Kathy M. Newman, Radio Active: Advertising and Consumer Activism, 1935-1947.
Thursday, September 22 2005
Kathy M. Newman, Radio Active: Advertising and Consumer Activism, 1935-1947 (Berkeley: University of California Press 2004)
IT IS DIFFICULT to write about causes or movements that experience infrequent or limited success, but American author Kathy Newman has done so thoughtfully, producing a book that prompts us to qualify our understandings of both radio advertising and consumer activism. Radio Active argues that radio advertising unintentionally moved listeners to recognize that they possessed power as consumers. In that sense, as Sears Roebuck executive Arthur Price noted, radio advertising carried within it the "seed of its own destruction." (158) Clearly, that seed never fully germinated, for radio advertising was, of course, the very engine of radio's golden age in the United States, and it is still with us. Playing watchdog to it was a losing battle. Sponsors policed their own ad scripts lest they offend target audiences, but they relied upon the structure of the radio game to remain essentially unchanged--a commercial space with few regulations to protect consumers.
Newman begins by setting out her work's contributions, which she characterizes as "revisions of the consumer/producer dichotomy." (11) Complicating this task, she notes, is the 'production' of the audience on the part of the radio industry--particularly its advertisers and sponsors--an industry seeking to cultivate a close identification between a hit program and the sponsoring product. An unproblematic relationship between these elements meant a profitable advertising vehicle, but too heavy a hand, too repetitious a jingle, too biased a commentator would bring the threat of lower ratings or, in some more extreme cases, boycotts. The reaction to advertising also created its own intellectual and literary circles, peopled with advice-givers like Ruth Brindze and playwright and whistle-blower Peter Morell.

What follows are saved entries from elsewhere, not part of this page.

/-- R72: two command words with the same OP that agree on the fields of R61 to R64 decode alike, whatever their
other bits: T 63:37 and 25:20, C 21:0, A 39:32, 15 and 7:0, B 29:16 and 13:0. -/
def Obligations.IgnoredBitsHaveNoEffect : Prop :=
  ∀ w w' : CommandWords, w.op = w'.op →
    w.t &&& 0xFFFFFFE003F00000 = w'.t &&& 0xFFFFFFE003F00000 →
    w.c &&& 0x00000000003FFFFF = w'.c &&& 0x00000000003FFFFF →
    w.a &&& 0x000000FF000080FF = w'.a &&& 0x000000FF000080FF →
    w.b &&& 0x000000003FFF3FFF = w'.b &&& 0x000000003FFF3FFF →
    decode w = decode w'

/-- R60, R70: each command reads the words its row names and ignores the others. -/
def Obligations.UnnamedWordsAreIgnored : Prop :=
  ∀ (w w' : CommandWords) (i : Instr), w.op = w'.op → decode w = .ok i →
    ((w.op = 1 ∨ w.op = 2 ∨ w.op = 3) → w.t = w'.t → w.c = w'.c → decode w' = .ok i) ∧
    (w.op = 4 → w.t = w'.t → w.a = w'.a → decode w' = .ok i) ∧
    ((w.op = 5 ∨ w.op = 6) → decode w' = .ok i) ∧
    ((w.op = 7 ∨ w.op = 8) → w.b = w'.b → decode w' = .ok i)

/-- 95_test_vectors.md EN1, EN3, EN4, EN7, EN8, EN10: sample words decode to the commands they stand for. -/
def Obligations.SampleWordsDecode : Prop :=
  decode { op := 1, t := 0x2000200001300000, c := 0, a := 0, b := 0 } =
    .ok (.writeTest ⟨0x13, 0x100, 0, .direct, 0, 1⟩ ⟨0, 0, 0⟩) ∧
  decode { op := 1, t := 0x2000200001300001, c := 0, a := 0, b := 0 } =
    .ok (.writeTest ⟨0x13, 0x100, 0, .direct, 0, 1⟩ ⟨0, 0, 0⟩) ∧
  decode { op := 3, t := 0x4180080001400000, c := 0x5084, a := 0, b := 0 } =
    .ok (.load ⟨0x14, 0x40, 0, .gather, 1, 2⟩ ⟨4, 2, 5⟩) ∧
  decode { op := 4, t := 0x2310400001400000, c := 0, a := 0x0000008000008040, b := 0 } =
    .ok (.read ⟨0x14, 0x200, 2, .direct, 3, 1⟩ ⟨0x40, true, 0x80⟩) ∧
  decode { op := 7, t := 0, c := 0, a := 0, b := 0x11F } = .ok (.invalidateBlock 0x11F) ∧
  decode { op := 8, t := 0, c := 0, a := 0, b := 0x01030100 } = .ok (.invalidateRange 0x100 0x103)

-- The step and the outcomes (spec/00_scope.md R2, R10; spec/60_exceptions.md).

/-- A step runs the decoded command: the issued command, once it decodes, is executed in the state whose queue no
longer holds it. The queue is the model's form of the command port (log 1). -/
def Obligations.StepRunsTheIssuedCommand : Prop :=
  ∀ (s : State) (w : CommandWords) (rest : List HostEvent) (i : Instr),
    Live s → s.pending = .command w :: rest → decode w = .ok i →
    step s = exec i { s with pending := rest }

/-- An idle block keeps its state, and a raster change by another pipeline stage changes the one byte and nothing
else but the queue, which loses that event and no other (R53, R182; the queue is log 1 and 2). -/
def Obligations.RasterEventChangesOneByte : Prop :=
  ∀ (s : State) (rest : List HostEvent) (space : RasterSpace) (address : Nat) (value : Byte),
    Live s → s.raster.wf → s.pending = .rasterByte space address value :: rest →
    step { s with pending := [] } = .next { s with pending := [] } ∧
    ∃ t, step s = .next t ∧ t.pending = rest ∧ t.raster.readByte space address = value ∧
      (∀ space' address', (space', address') ≠ (space, address) →
        t.raster.readByte space' address' = s.raster.readByte space' address') ∧
      (∀ key, t.raster.readResolver key = s.raster.readResolver key) ∧
      { t with raster := s.raster, pending := s.pending } = s

/-- R170: of the commands the host issues in a run that goes on, a reserved OP is refused, ALPHA_MINMAX faults
exactly when its precondition fails, and every other command, with every operand value, ends in a next state;
an ill-formed configuration is refused. -/
def Obligations.OnlyAlphaQueryFaultsAndOnlyReservedOpIsRefused : Prop :=
  ∀ (s : State) (w : CommandWords) (rest : List HostEvent), s.runOver = false → s.pending = .command w :: rest →
    (s.config.wellFormed = false → step s = .refused .badConfig) ∧
    (s.config.wellFormed = true →
      ((∃ r, step s = .refused r) ↔ (w.op = 0 ∨ 9 ≤ w.op.toNat)) ∧
      ((∃ f, step s = .fault f) ↔ (w.op = 5 ∧ ¬ AlphaQueryValid s)) ∧
      ((∃ t, step s = .next t) ↔ (w.op ≠ 0 ∧ w.op.toNat ≤ 8 ∧ (w.op = 5 → AlphaQueryValid s))))

/-- R71, R175: a reserved OP is refused by its name, whatever the operand words. -/
def Obligations.ReservedOpIsRefusedByName : Prop :=
  ∀ (s : State) (w : CommandWords) (rest : List HostEvent),
    Live s → s.pending = .command w :: rest → (w.op = 0 ∨ 9 ≤ w.op.toNat) →
    step s = .refused (.reservedOp w.op)

/-- R171, R175: a fault and a refusal leave every state element and set their run mark, and the run has then
ended (log 8). -/
def Obligations.StopMarksTheRunAndChangesNothingElse : Prop :=
  ∀ s : State, s.runOver = false →
    (∀ f, step s = .fault f →
      advance s = { s with faulted := true } ∧ step (advance s) = .refused .runEnded) ∧
    (∀ r, step s = .refused r →
      advance s = { s with refused := true } ∧ step (advance s) = .refused .runEnded)

/-- R199: a command that ends in a next state adds 1 to the command index, and no command reads it. -/
def Obligations.CommandIndexCountsAndIsNotRead : Prop :=
  ∀ (i : Instr) (s : State) (m : Nat),
    (∀ t, exec i s = .next t →
      t.cmdIndex = s.cmdIndex + 1 ∧ exec i { s with cmdIndex := m } = .next { t with cmdIndex := m + 1 }) ∧
    (∀ f, exec i s = .fault f → exec i { s with cmdIndex := m } = .fault f)

-- The Write State Tracker (spec/40_write_tracker.md).

/-- R80: WRITE_TEST returns 1 exactly when the load-control code lets the dirty test run and it reports dirty; it
records the base in the slot the code names, refreshes the snapshot when the test reports clean, and changes
nothing else. Its OP is 1. -/
def Obligations.WriteTestFollowsLoadControl : Prop :=
  (∀ w : CommandWords, w.op = 0x1 → decode w = .ok (.writeTest (decodeT w.t) (decodeC w.c))) ∧
  ∀ (t : TexCfg) (c : GatherCfg) (s : State), ∃ u, exec (.writeTest t c) s = .next u ∧
    (let indexed := (fmtOf s.config t.psm).pal ≠ 0
     let runs := indexed ∧ (t.cld = 1 ∨ t.cld = 2 ∨ t.cld = 3 ∨ (t.cld = 4 ∧ s.lc0 ≠ t.cbp) ∨
       (t.cld = 5 ∧ s.lc1 ≠ t.cbp))
     (runs → Completed s u (.reload (writeDirty s t c)) []) ∧
     (¬ runs → Completed s u (.reload false) []) ∧
     (indexed ∧ (t.cld = 2 ∨ t.cld = 4) → u.lc0 = t.cbp ∧ u.lc1 = s.lc1) ∧
     (indexed ∧ (t.cld = 3 ∨ t.cld = 5) → u.lc0 = s.lc0 ∧ u.lc1 = t.cbp) ∧
     (¬ indexed ∨ t.cld = 0 ∨ t.cld = 1 ∨ t.cld = 6 ∨ t.cld = 7 → SameLc s u) ∧
     (runs ∧ writeDirty s t c = false → u.wTex = t ∧ u.wGather = c) ∧
     (¬ runs ∨ writeDirty s t c = true → SameWriteSnapshot s u)) ∧
    u.wDirty = s.wDirty ∧ SameClut s u ∧ SameBuffers s u ∧ SameReadTracker s u ∧ SameSurroundings s u

/-- R81: what the write dirty test reports. D12 and D13 are the spec's own decisions there. -/
def Obligations.WriteDirtyTestComparesTheSnapshot : Prop :=
  ∀ (s : State) (t : TexCfg) (c : GatherCfg),
    writeDirty s t c = true ↔
      (s.wDirty = true ∨ t.csa ≠ s.wTex.csa ∨ t.csm ≠ s.wTex.csm ∨ t.cpsm ≠ s.wTex.cpsm ∨ t.cbp ≠ s.wTex.cbp ∨
        (fmtOf s.config t.psm).bpp ≠ (fmtOf s.config s.wTex.psm).bpp ∨
        (t.csm = (match s.config.gatherCmp with | .direct => .direct | .gather => .gather) ∧
          (c.cbw, c.cou, c.cov) ≠ (s.wGather.cbw, s.wGather.cou, s.wGather.cov)))

/-- R86 (b): WRITE_TEST, WRITE, WRITE_TEST with the same operands and CLD = 1, from a write-dirty state and an
indexed format, returns 1 then 0. -/
def Obligations.WriteTestAroundAWriteReturnsOneThenZero : Prop :=
  ∀ (s : State) (t : TexCfg) (c : GatherCfg), (fmtOf s.config t.psm).pal ≠ 0 → t.cld = 1 → s.wDirty = true →
    ∃ u v w, exec (.writeTest t c) s = .next u ∧ Completed s u (.reload true) [] ∧
      exec (.write t c) u = .next v ∧
      exec (.writeTest t c) v = .next w ∧ Completed v w (.reload false) []

/-- R82: INVALIDATE sets W.dirty and touches nothing else; a following WRITE_TEST with load-control code 0, 6 or 7
still returns 0. Its OP is 6. -/
def Obligations.InvalidateSetsWriteDirtyOnly : Prop :=
  (∀ w : CommandWords, w.op = 0x6 → decode w = .ok .invalidate) ∧
  ∀ s : State, ∃ u, exec .invalidate s = .next u ∧ u.wDirty = true ∧ Completed s u .nothing [] ∧
    SameClut s u ∧ SameBuffers s u ∧ SameWriteSnapshot s u ∧ SameLc s u ∧ SameReadTracker s u ∧
    SameSurroundings s u ∧
    ∀ t c, (t.cld = 0 ∨ t.cld = 6 ∨ t.cld = 7) → ∃ v, exec (.writeTest t c) u = .next v ∧
      Completed u v (.reload false) [] ∧ v.wDirty = true

/-- R83: the footprint is 4 blocks, halved for a 16-bit depth and halved again for a 4-bit format (D15 is the
spec's own decision there). -/
def Obligations.FootprintHalvesWithBitDepths : Prop :=
  ∀ (cfg : Config) (x : TexCfg),
    (Is16 (depthOf cfg x.cpsm) ∧ (fmtOf cfg x.psm).bpp = .b4 → footprint cfg x = 1) ∧
    (Is16 (depthOf cfg x.cpsm) ∧ (fmtOf cfg x.psm).bpp ≠ .b4 → footprint cfg x = 2) ∧
    (¬ Is16 (depthOf cfg x.cpsm) ∧ (fmtOf cfg x.psm).bpp = .b4 → footprint cfg x = 2) ∧
    (¬ Is16 (depthOf cfg x.cpsm) ∧ (fmtOf cfg x.psm).bpp ≠ .b4 → footprint cfg x = 4)

/-- R84: INVALIDATE_BLOCK sets W.dirty exactly when the block lies in the snapshot base's group of 32 blocks, and
touches nothing else. Its OP is 7 (R70, D1) and BLOCK is B 13:0 (R64, D2 and D3: the spec's own decisions). -/
def Obligations.InvalidateBlockTestsTheGroup : Prop :=
  (∀ w : CommandWords, w.op = 0x7 → decode w = .ok (.invalidateBlock (w.b.extractLsb' 0 14))) ∧
  ∀ (block : BlockNum) (s : State), ∃ u, exec (.invalidateBlock block) s = .next u ∧
    (block.toNat / 32 = s.wTex.cbp.toNat / 32 → u.wDirty = true) ∧
    (block.toNat / 32 ≠ s.wTex.cbp.toNat / 32 → u.wDirty = s.wDirty) ∧
    Completed s u .nothing [] ∧ SameClut s u ∧ SameBuffers s u ∧ SameWriteSnapshot s u ∧ SameLc s u ∧
    SameReadTracker s u ∧ SameSurroundings s u

/-- R85: INVALIDATE_RANGE sets W.dirty exactly when some block of the footprint lies in the closed range, on
unbounded block numbers, and touches nothing else (D16 is the spec's own decision there). -/
def Obligations.InvalidateRangeMeetsTheFootprint : Prop :=
  ∀ (first last : BlockNum) (s : State), ∃ u, exec (.invalidateRange first last) s = .next u ∧
    (u.wDirty = true ↔ s.wDirty = true ∨ ∃ b : Nat, s.wTex.cbp.toNat ≤ b ∧
      b < s.wTex.cbp.toNat + footprint s.config s.wTex ∧ first.toNat ≤ b ∧ b ≤ last.toNat) ∧
    Completed s u .nothing [] ∧ SameClut s u ∧ SameBuffers s u ∧ SameWriteSnapshot s u ∧ SameLc s u ∧
    SameReadTracker s u ∧ SameSurroundings s u

/-- R54: after a maintenance command that leaves W.dirty set, WRITE_TEST of an indexed format returns 1 for codes
1, 2 and 3; for 4 and 5 exactly when the base differs from the slot; 0 for 0, 6 and 7. -/
def Obligations.InvalidationForcesTheNextReload : Prop :=
  ∀ (i : Instr) (s u : State) (t : TexCfg) (c : GatherCfg),
    (i = .invalidate ∨ (∃ b, i = .invalidateBlock b) ∨ ∃ a b, i = .invalidateRange a b) →
    exec i s = .next u → u.wDirty = true → (fmtOf s.config t.psm).pal ≠ 0 →
    ∃ v d, exec (.writeTest t c) u = .next v ∧ Completed u v (.reload d) [] ∧
      (d = true ↔ t.cld = 1 ∨ t.cld = 2 ∨ t.cld = 3 ∨ (t.cld = 4 ∧ t.cbp ≠ s.lc0) ∨ (t.cld = 5 ∧ t.cbp ≠ s.lc1))

-- WRITE, LOAD and the codecs (spec/41_write_codecs.md).

/-- R100: WRITE records its operands, clears W.dirty, sets R.dirty and runs the dispatched routine; it does not
look at CLD, the next WRITE_TEST with its operands returns 0 (even after the no-op), and LC and the Read Snapshot
are not touched. Its OP is 2. -/
def Obligations.WriteCommitsUnconditionally : Prop :=
  (∀ w : CommandWords, w.op = 0x2 → decode w = .ok (.write (decodeT w.t) (decodeC w.c))) ∧
  ∀ (t : TexCfg) (c : GatherCfg) (s : State), ∃ u, exec (.write t c) s = .next u ∧
    u.wTex = t ∧ u.wGather = c ∧ u.wDirty = false ∧ u.rDirty = true ∧
    (match runRoutine (dispatchWrite t.csm (depthOf s.config t.cpsm) (indexWidth s.config t.psm)) s.config s.raster
        s.clut t c with
     | some clut => u.clut = clut ∧ Completed s u (.status .ok) []
     | none => u.clut = s.clut ∧
        Completed s u (.status .unsupported) [.unsupportedWrite t.csm t.cpsm t.psm]) ∧
    SameLc s u ∧ SameReadSnapshot s u ∧ SameMemo s u ∧ SameBuffers s u ∧ SameSurroundings s u ∧
    (∀ x, ∃ u', exec (.write { t with cld := x } c) s = .next u' ∧ u'.clut = u.clut ∧ u'.result = u.result) ∧
    (∃ v, exec (.writeTest t c) u = .next v ∧ Completed u v (.reload false) [])

/-- R66 to R68, R101: a format and a depth code select their entry of FMT and DEPTH, the index width follows the
format's palette size (D9 and D10 are the spec's own decisions there; NONE is said for a well-formed FMT, R7), and
the dispatch table over storage mode, depth and index width is total: every unmapped key is the NULL routine. That
D24 shares the D32 routines is the spec's own decision D11. -/
def Obligations.DispatchTableIsTotal : Prop :=
  (∀ (cfg : Config) (psm : BitVec 6) (cpsm : BitVec 4),
    cfg.fmt[psm.toNat]? = some (fmtOf cfg psm) ∧ cfg.depth[cpsm.toNat]? = some (depthOf cfg cpsm) ∧
    (indexWidth cfg psm = .i8 ↔ (fmtOf cfg psm).pal = 256) ∧
    (indexWidth cfg psm = .i4 ↔ (fmtOf cfg psm).pal = 16) ∧
    (cfg.wellFormed = true → (indexWidth cfg psm = .none ↔ (fmtOf cfg psm).pal = 0))) ∧
  ∀ (m : StorageMode) (d : Depth) (iw : IndexWidth),
    (m = .direct ∧ Is32 d ∧ iw = .i8 → dispatchWrite m d iw = .d32I8) ∧
    (m = .direct ∧ Is32 d ∧ iw = .i4 → dispatchWrite m d iw = .d32I4) ∧
    (m = .direct ∧ Is16 d ∧ iw = .i8 → dispatchWrite m d iw = .d16I8) ∧
    (m = .direct ∧ Is16 d ∧ iw = .i4 → dispatchWrite m d iw = .d16I4) ∧
    (m = .gather ∧ Is32 d ∧ iw = .i8 → dispatchWrite m d iw = .g32 256) ∧
    (m = .gather ∧ Is32 d ∧ iw = .i4 → dispatchWrite m d iw = .g32 16) ∧
    (m = .gather ∧ Is16 d ∧ iw = .i8 → dispatchWrite m d iw = .g16 256) ∧
    (m = .gather ∧ Is16 d ∧ iw = .i4 → dispatchWrite m d iw = .g16 16) ∧
    (d = .other ∨ iw = .none → dispatchWrite m d iw = .null)

/-- R102: a WRITE whose depth is OTHER or whose format is not indexed (R101, R72) writes no entry, emits one warning
event and returns UNSUPPORTED; the snapshot and the flags are still written. That the warning holds the three
dispatch fields and stands in the result is the spec's own decision D30. -/
def Obligations.UnsupportedWriteIsALoggedNoOp : Prop :=
  ∀ (t : TexCfg) (c : GatherCfg) (s : State),
    depthOf s.config t.cpsm = .other ∨ indexWidth s.config t.psm = .none →
    ∃ u, exec (.write t c) s = .next u ∧ SameClut s u ∧
      Completed s u (.status .unsupported) [.unsupportedWrite t.csm t.cpsm t.psm] ∧
      u.wDirty = false ∧ u.rDirty = true ∧ u.wTex = t ∧ u.wGather = c ∧
      SameBuffers s u ∧ SameLc s u ∧ SameReadSnapshot s u ∧ SameMemo s u ∧ SameSurroundings s u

Consumption (and by implication strategic withdrawals of consumption like the boycott) is for Newman best understood as "a form of work." This holds together well, especially when Newman is discussing the consumption of the ordinary goods most frequently linked with some of the most popular programs (coffee, razor blades, cereal), as buying these goods was clearly part of the (unpaid) domestic labour that fell most often to women. In this sense, even consuming leisure (or products associated with leisure) falls under the category of work, a departure from a clearer work/leisure division drawn by historians such as Roy Rosenzweig and John Kasson. This is a strong departure, and the author might have spent more time early in the book qualifying this important theme.